### TASK OBJECTIVE
Search the records below for "count" and copy every line it turns up in.
════
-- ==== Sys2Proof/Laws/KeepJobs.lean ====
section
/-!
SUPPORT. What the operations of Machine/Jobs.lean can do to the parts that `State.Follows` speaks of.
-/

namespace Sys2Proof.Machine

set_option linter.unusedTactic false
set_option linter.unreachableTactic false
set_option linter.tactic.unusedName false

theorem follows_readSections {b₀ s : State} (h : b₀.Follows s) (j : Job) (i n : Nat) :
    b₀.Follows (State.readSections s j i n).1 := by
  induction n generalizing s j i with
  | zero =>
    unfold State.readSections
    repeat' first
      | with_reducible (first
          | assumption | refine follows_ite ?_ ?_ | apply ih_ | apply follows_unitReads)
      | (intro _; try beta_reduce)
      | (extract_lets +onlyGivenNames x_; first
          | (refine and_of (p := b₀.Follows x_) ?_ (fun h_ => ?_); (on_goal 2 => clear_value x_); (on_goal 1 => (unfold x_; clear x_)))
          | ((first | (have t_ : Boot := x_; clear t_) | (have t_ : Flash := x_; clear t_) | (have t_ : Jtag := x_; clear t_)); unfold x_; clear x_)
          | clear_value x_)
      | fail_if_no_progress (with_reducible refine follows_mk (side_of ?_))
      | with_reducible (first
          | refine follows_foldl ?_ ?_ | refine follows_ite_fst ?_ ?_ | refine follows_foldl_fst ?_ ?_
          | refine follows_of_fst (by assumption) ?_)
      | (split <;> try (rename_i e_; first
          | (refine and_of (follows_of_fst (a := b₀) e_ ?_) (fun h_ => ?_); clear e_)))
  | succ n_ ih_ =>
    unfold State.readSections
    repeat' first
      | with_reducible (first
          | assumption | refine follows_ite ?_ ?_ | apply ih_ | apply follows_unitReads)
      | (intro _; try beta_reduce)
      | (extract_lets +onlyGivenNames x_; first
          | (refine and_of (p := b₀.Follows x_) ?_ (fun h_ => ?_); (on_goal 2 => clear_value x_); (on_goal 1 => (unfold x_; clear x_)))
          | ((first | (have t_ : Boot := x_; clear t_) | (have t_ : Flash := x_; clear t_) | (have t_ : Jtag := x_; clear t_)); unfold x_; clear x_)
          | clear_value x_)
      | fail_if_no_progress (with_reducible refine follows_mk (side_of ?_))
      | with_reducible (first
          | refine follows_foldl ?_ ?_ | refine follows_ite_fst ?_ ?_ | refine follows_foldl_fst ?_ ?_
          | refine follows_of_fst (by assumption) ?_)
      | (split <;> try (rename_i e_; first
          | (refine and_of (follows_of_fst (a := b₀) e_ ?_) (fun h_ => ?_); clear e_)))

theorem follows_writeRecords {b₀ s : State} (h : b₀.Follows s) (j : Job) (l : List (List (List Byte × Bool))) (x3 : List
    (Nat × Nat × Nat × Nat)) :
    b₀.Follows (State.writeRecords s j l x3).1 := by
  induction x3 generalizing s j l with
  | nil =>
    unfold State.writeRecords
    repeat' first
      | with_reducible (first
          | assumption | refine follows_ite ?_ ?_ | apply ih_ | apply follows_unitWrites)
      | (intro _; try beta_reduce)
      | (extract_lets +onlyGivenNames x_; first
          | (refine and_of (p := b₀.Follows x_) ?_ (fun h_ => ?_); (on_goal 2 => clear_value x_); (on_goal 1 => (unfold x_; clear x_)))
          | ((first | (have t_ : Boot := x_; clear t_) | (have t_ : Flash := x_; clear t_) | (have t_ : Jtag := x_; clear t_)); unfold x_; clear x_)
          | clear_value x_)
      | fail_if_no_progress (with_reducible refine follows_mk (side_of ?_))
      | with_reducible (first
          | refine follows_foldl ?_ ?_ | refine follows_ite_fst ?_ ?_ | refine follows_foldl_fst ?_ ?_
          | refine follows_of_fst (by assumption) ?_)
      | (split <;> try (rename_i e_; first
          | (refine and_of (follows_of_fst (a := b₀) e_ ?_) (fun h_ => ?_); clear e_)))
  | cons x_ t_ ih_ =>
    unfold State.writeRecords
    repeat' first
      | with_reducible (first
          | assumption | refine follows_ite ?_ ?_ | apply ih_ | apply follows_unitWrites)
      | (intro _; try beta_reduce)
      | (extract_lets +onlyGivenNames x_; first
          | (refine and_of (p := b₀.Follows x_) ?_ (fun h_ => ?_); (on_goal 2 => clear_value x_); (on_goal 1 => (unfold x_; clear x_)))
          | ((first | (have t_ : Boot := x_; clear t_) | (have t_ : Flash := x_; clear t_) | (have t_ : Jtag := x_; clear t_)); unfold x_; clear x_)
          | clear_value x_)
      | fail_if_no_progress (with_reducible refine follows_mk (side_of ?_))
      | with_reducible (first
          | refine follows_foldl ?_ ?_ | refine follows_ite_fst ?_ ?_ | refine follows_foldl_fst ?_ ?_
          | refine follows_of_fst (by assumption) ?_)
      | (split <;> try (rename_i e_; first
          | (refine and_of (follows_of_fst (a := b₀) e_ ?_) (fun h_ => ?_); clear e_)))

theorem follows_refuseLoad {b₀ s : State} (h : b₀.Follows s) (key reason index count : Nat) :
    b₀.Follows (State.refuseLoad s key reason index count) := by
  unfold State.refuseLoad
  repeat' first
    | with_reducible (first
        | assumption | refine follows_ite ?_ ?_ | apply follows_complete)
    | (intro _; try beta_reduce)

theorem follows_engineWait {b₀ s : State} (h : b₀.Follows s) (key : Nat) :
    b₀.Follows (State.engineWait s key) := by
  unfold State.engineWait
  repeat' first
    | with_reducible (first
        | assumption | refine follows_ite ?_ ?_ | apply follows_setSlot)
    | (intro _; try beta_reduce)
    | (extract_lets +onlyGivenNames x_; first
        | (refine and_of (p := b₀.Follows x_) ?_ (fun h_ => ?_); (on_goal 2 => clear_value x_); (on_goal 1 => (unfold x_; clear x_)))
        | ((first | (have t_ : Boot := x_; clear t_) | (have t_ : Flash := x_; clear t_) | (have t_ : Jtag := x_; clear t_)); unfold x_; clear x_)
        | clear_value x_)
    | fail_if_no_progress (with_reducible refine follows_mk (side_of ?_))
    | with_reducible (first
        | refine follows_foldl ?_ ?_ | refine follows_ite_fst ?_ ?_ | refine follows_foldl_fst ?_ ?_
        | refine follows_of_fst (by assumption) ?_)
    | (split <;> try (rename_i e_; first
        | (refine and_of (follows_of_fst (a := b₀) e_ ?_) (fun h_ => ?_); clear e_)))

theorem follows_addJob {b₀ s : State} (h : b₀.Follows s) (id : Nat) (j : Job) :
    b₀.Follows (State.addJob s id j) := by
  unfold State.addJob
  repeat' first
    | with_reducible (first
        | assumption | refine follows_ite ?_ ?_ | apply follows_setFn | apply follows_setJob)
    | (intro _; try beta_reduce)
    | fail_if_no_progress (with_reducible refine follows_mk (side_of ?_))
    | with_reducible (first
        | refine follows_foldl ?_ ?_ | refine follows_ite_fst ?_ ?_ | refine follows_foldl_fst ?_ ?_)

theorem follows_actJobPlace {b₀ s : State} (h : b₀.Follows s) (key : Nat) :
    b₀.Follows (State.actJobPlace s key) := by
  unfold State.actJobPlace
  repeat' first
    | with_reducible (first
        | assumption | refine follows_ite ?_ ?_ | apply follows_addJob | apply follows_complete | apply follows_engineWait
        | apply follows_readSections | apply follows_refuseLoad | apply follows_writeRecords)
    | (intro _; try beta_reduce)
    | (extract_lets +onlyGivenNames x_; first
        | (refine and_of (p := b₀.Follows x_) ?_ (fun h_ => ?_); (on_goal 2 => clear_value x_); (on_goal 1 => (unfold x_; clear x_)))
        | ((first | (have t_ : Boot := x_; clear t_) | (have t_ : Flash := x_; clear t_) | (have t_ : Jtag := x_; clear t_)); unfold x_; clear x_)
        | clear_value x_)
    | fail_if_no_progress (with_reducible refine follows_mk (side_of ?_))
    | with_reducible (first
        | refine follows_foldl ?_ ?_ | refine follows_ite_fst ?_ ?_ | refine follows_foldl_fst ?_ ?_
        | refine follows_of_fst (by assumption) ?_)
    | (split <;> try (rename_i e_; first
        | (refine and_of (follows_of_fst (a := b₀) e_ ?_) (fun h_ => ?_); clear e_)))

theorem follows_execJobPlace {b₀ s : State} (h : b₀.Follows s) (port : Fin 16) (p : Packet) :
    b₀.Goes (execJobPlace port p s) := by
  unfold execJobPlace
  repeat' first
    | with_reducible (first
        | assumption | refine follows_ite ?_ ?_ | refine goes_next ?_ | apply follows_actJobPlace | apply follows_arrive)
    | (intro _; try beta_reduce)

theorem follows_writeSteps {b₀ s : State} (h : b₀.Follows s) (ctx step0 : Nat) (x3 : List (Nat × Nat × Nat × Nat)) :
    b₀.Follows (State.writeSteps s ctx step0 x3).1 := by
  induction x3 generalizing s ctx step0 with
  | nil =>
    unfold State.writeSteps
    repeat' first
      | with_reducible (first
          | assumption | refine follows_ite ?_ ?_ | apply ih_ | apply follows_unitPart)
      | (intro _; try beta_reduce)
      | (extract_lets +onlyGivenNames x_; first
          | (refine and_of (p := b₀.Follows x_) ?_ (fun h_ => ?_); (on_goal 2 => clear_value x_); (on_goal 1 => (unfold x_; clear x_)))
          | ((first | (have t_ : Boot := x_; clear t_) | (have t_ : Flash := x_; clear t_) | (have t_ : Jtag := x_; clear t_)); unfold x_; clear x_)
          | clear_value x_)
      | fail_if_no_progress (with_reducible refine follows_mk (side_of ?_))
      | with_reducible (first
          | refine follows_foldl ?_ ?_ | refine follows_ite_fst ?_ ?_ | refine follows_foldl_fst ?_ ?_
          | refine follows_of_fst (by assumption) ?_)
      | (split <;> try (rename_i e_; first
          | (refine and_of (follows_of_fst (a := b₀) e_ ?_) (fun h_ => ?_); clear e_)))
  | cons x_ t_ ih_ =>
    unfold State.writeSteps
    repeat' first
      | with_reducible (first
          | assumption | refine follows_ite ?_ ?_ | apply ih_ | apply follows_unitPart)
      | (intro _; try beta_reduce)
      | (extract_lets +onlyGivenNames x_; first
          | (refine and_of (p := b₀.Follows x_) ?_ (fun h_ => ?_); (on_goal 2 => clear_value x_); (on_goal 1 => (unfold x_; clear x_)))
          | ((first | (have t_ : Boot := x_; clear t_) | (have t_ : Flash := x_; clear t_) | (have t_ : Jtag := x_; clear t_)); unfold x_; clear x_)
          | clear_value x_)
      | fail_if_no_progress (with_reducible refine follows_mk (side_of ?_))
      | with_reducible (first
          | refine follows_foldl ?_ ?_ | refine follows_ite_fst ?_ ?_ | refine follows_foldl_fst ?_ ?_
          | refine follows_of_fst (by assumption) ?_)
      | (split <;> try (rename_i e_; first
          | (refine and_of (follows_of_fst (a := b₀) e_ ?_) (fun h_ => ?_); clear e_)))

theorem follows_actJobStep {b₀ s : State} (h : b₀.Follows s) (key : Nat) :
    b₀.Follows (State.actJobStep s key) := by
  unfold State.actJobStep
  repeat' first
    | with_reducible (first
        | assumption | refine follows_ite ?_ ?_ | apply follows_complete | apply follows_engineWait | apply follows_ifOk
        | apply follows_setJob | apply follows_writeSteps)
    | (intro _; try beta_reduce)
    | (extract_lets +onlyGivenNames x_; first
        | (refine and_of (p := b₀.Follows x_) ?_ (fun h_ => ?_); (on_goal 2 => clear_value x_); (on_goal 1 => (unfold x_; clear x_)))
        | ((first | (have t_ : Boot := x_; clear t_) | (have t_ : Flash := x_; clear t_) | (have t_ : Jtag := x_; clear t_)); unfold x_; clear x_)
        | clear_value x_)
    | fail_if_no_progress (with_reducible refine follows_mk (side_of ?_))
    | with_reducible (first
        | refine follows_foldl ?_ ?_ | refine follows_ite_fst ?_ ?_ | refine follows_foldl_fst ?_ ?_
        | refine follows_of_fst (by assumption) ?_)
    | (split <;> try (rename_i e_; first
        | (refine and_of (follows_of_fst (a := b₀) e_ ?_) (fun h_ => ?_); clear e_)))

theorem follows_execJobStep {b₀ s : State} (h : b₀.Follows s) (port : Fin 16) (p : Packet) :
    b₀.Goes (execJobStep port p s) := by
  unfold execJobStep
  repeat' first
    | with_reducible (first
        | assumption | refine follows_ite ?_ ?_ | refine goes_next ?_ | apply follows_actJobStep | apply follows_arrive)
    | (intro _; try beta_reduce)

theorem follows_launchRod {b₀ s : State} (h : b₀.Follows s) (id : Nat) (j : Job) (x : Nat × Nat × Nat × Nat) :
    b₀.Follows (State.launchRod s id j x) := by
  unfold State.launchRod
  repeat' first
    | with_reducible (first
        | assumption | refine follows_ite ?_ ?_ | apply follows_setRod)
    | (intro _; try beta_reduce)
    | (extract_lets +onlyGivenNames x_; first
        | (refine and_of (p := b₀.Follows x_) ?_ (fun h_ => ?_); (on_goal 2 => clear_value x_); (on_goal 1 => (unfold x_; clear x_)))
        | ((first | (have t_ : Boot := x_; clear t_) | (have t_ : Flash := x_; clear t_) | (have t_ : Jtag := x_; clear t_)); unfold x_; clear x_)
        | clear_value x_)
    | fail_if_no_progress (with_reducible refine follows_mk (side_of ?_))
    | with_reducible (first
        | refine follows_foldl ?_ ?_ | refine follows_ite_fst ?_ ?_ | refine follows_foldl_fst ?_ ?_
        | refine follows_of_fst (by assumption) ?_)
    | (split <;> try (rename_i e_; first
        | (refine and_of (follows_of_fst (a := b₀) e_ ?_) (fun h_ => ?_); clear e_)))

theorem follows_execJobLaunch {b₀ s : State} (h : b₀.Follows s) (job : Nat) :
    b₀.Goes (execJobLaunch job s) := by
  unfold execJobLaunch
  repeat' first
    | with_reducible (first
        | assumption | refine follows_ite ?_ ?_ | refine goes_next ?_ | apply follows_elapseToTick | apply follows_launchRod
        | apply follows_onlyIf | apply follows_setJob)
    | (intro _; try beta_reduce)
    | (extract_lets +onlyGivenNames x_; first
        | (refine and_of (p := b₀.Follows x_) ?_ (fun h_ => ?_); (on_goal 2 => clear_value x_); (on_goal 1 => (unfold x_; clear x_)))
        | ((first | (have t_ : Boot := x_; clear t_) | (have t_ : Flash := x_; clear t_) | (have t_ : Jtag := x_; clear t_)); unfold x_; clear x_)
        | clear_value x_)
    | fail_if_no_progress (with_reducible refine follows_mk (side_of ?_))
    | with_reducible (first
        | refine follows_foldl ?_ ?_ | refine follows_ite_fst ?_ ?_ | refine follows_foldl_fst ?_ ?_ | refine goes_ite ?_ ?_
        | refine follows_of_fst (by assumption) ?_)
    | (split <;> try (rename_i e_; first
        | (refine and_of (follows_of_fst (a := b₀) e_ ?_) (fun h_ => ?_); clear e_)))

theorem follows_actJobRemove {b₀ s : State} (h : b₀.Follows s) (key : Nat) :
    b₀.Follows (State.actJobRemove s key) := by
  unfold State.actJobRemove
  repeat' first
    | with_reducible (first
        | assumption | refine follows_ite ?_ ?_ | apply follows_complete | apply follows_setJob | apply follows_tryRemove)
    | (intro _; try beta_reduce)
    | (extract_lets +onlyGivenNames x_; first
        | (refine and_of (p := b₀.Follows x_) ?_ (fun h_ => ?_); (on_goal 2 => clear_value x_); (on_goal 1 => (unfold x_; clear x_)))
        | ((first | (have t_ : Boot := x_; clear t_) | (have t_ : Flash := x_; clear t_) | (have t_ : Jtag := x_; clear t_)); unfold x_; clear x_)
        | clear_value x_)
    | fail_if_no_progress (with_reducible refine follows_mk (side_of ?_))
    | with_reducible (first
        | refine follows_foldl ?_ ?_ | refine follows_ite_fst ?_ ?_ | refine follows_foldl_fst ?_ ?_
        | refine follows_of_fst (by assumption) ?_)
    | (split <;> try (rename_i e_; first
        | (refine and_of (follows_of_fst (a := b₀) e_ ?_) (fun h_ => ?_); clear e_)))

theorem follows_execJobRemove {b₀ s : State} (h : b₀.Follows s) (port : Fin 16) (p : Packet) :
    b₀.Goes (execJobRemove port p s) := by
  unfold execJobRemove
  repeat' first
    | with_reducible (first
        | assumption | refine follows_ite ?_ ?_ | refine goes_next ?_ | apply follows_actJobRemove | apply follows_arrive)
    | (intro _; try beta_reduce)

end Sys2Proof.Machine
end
════
### YOUR SOLUTION
theorem follows_refuseLoad {b₀ s : State} (h : b₀.Follows s) (key reason index count : Nat) :
    b₀.Follows (State.refuseLoad s key reason index count) := by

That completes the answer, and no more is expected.